▶ _DIRECTIONS FOR THIS TASK_
Only one stretch of the data below is wanted: the lines from the one with "with the fault" through the one with "else if op = 0x04#8 then some .map", repeated exactly.

▶ _TASK INPUT_
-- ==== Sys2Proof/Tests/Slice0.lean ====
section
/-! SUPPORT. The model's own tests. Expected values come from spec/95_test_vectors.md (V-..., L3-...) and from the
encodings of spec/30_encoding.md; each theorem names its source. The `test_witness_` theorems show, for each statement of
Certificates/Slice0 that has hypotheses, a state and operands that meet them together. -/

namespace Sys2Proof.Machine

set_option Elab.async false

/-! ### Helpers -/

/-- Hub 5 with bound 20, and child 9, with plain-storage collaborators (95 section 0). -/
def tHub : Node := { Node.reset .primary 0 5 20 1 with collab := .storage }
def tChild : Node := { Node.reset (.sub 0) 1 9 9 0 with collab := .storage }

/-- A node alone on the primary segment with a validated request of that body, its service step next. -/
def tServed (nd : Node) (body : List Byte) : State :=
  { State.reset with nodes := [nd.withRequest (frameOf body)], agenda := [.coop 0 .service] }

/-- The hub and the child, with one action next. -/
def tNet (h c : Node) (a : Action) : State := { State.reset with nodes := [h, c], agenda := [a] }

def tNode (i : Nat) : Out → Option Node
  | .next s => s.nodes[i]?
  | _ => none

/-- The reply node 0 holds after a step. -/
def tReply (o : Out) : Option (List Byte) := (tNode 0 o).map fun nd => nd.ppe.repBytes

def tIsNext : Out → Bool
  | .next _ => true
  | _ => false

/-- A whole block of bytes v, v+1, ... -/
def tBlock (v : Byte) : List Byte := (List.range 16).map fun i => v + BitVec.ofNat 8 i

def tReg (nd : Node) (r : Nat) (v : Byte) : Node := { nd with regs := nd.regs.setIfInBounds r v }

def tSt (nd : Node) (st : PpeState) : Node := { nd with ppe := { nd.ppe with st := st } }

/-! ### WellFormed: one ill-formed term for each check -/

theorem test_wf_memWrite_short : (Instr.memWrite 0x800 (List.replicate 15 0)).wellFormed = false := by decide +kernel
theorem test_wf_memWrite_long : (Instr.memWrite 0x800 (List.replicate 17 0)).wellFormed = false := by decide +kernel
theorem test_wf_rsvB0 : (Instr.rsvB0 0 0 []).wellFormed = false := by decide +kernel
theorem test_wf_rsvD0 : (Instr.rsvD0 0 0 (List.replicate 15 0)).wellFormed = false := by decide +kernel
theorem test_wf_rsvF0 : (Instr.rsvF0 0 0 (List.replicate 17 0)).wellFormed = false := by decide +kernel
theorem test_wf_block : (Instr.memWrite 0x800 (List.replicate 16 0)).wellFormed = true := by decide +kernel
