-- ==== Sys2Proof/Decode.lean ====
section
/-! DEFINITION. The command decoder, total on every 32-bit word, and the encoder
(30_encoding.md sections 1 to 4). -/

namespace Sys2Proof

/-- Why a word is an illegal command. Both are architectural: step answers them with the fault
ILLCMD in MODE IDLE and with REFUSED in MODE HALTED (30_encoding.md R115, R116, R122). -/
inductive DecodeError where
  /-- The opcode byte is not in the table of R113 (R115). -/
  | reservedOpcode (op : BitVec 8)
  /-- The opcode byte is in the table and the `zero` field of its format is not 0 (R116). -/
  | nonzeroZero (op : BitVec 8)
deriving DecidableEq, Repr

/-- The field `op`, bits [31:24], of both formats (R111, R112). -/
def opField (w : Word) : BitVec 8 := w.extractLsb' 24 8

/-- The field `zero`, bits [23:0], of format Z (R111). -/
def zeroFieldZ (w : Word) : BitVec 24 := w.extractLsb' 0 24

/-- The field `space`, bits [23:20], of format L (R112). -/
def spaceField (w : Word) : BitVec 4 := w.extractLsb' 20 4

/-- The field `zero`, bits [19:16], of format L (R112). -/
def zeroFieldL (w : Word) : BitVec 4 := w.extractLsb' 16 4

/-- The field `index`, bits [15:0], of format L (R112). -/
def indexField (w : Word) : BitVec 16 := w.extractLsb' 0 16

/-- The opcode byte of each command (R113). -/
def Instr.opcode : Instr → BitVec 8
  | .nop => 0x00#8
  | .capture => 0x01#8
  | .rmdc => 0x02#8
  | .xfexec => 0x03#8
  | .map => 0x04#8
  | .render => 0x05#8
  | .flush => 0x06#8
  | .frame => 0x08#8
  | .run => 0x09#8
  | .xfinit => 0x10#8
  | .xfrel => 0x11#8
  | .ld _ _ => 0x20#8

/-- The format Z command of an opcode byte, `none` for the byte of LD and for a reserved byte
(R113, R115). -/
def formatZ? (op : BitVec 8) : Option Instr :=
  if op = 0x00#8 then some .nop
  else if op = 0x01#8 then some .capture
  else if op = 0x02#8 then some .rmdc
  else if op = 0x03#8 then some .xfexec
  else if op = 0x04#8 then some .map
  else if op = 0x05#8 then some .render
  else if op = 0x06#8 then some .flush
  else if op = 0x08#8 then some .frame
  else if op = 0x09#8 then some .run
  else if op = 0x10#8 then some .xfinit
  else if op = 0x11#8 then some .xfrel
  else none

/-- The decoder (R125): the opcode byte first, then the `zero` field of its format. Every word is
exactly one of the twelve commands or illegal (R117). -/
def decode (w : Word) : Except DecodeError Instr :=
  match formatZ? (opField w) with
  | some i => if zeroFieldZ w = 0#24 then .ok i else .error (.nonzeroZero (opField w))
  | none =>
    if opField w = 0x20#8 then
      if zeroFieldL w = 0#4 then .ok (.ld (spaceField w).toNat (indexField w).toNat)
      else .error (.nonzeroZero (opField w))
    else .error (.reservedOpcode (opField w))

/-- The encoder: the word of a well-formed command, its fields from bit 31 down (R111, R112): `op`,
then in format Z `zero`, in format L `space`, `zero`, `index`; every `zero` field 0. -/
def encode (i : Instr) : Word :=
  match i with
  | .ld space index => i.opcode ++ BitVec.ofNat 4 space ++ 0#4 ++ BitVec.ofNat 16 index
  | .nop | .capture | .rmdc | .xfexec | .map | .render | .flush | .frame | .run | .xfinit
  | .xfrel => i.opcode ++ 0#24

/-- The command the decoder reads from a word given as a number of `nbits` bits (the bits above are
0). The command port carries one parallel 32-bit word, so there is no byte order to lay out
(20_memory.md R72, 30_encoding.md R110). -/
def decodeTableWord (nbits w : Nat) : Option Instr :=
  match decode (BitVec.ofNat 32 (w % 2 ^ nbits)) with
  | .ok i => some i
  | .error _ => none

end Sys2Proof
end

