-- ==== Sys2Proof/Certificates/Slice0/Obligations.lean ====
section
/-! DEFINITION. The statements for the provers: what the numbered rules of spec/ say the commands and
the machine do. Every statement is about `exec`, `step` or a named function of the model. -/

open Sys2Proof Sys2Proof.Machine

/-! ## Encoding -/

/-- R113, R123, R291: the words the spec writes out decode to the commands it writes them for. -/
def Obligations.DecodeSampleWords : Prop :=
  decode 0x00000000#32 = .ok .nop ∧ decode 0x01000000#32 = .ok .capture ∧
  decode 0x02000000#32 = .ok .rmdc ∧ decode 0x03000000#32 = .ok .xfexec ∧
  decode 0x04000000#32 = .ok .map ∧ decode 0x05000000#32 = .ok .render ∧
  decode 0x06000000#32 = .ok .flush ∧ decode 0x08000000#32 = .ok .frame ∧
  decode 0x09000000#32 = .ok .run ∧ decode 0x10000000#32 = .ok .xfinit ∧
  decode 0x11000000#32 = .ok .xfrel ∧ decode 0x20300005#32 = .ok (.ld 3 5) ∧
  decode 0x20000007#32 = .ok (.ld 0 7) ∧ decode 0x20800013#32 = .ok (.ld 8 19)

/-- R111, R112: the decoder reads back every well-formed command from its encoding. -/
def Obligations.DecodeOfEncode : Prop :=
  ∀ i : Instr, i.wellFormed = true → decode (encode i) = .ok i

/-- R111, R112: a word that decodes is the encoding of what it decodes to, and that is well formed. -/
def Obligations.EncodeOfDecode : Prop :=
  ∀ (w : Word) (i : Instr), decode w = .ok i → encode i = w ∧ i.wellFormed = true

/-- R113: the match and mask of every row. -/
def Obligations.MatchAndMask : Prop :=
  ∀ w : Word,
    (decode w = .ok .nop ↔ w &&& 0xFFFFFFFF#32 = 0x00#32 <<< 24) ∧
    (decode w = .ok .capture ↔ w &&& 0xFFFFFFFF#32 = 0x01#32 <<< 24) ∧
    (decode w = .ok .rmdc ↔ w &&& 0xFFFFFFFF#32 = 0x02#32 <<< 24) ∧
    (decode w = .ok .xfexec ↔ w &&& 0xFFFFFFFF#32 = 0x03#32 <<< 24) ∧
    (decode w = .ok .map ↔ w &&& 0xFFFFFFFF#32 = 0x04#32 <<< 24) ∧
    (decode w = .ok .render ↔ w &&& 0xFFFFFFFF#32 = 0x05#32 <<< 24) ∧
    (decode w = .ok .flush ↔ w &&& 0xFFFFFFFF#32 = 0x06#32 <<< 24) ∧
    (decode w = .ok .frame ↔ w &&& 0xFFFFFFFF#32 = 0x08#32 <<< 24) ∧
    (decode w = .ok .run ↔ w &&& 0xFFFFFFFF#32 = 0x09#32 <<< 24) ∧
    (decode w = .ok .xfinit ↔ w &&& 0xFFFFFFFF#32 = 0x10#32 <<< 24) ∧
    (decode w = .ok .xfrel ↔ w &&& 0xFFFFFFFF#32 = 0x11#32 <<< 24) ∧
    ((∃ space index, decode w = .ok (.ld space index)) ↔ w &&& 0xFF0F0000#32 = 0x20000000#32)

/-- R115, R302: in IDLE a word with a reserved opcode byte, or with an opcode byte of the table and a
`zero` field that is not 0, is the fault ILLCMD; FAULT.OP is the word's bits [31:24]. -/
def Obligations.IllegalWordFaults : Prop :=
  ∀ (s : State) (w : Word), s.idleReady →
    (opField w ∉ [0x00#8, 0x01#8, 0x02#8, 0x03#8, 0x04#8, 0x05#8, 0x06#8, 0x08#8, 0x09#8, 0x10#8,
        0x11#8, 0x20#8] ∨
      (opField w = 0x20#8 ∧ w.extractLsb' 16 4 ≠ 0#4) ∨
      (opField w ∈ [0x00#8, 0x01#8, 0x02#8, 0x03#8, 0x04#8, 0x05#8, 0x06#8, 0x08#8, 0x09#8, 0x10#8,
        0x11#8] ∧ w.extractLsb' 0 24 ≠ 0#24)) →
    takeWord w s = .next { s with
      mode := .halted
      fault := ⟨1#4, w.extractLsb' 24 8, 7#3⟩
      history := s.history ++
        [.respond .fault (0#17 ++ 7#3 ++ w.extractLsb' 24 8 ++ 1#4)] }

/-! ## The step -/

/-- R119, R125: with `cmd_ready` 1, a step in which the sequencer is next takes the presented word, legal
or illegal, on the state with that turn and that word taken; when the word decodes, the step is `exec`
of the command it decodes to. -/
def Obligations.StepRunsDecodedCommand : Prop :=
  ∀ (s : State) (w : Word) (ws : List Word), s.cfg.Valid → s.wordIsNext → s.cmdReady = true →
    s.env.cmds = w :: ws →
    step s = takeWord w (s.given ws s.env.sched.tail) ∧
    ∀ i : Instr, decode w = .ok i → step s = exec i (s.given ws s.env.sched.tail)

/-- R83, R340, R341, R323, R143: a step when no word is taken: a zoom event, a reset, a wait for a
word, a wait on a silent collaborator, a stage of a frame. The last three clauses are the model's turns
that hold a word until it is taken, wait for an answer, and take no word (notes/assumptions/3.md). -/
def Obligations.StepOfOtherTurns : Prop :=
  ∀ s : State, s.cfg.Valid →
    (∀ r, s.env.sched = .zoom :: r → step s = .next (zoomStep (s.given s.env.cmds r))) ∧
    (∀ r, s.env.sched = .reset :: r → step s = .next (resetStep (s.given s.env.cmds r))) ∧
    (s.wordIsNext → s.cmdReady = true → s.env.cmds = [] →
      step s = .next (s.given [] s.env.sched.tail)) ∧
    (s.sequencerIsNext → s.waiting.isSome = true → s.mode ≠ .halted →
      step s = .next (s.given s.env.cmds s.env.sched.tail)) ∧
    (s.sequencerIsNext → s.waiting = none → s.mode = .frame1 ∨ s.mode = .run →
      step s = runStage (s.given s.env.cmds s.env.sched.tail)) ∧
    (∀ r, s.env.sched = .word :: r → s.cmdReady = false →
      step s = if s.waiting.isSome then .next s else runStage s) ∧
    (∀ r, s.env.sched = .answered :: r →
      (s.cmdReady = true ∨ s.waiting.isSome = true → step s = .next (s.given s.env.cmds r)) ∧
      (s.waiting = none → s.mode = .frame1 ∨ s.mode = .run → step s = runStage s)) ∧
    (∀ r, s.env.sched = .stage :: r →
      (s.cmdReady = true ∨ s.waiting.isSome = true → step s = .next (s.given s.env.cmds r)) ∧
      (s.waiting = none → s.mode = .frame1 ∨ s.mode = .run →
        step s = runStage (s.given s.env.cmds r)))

▶ _EXPECTED ANSWER_
/-- Why a word is an illegal command. Both are architectural: step answers them with the fault
ILLCMD in MODE IDLE and with REFUSED in MODE HALTED (30_encoding.md R115, R116, R122). -/
inductive DecodeError where
  /-- The opcode byte is not in the table of R113 (R115). -/
  | reservedOpcode (op : BitVec 8)
  /-- The opcode byte is in the table and the `zero` field of its format is not 0 (R116). -/
  | nonzeroZero (op : BitVec 8)
deriving DecidableEq, Repr

/-- The field `op`, bits [31:24], of both formats (R111, R112). -/
def opField (w : Word) : BitVec 8 := w.extractLsb' 24 8

/-- The field `zero`, bits [23:0], of format Z (R111). -/
def zeroFieldZ (w : Word) : BitVec 24 := w.extractLsb' 0 24

/-- The field `space`, bits [23:20], of format L (R112). -/
def spaceField (w : Word) : BitVec 4 := w.extractLsb' 20 4

/-- The field `zero`, bits [19:16], of format L (R112). -/
def zeroFieldL (w : Word) : BitVec 4 := w.extractLsb' 16 4

/-- The field `index`, bits [15:0], of format L (R112). -/
def indexField (w : Word) : BitVec 16 := w.extractLsb' 0 16

/-- The opcode byte of each command (R113). -/
def Instr.opcode : Instr → BitVec 8
  | .nop => 0x00#8
  | .capture => 0x01#8
  | .rmdc => 0x02#8
  | .xfexec => 0x03#8
  | .map => 0x04#8
  | .render => 0x05#8
  | .flush => 0x06#8
  | .frame => 0x08#8
  | .run => 0x09#8
  | .xfinit => 0x10#8
  | .xfrel => 0x11#8
  | .ld _ _ => 0x20#8

/-- The format Z command of an opcode byte, `none` for the byte of LD and for a reserved byte
(R113, R115). -/
def formatZ? (op : BitVec 8) : Option Instr :=
  if op = 0x00#8 then some .nop
  else if op = 0x01#8 then some .capture
  else if op = 0x02#8 then some .rmdc
  else if op = 0x03#8 then some .xfexec
  else if op = 0x04#8 then some .map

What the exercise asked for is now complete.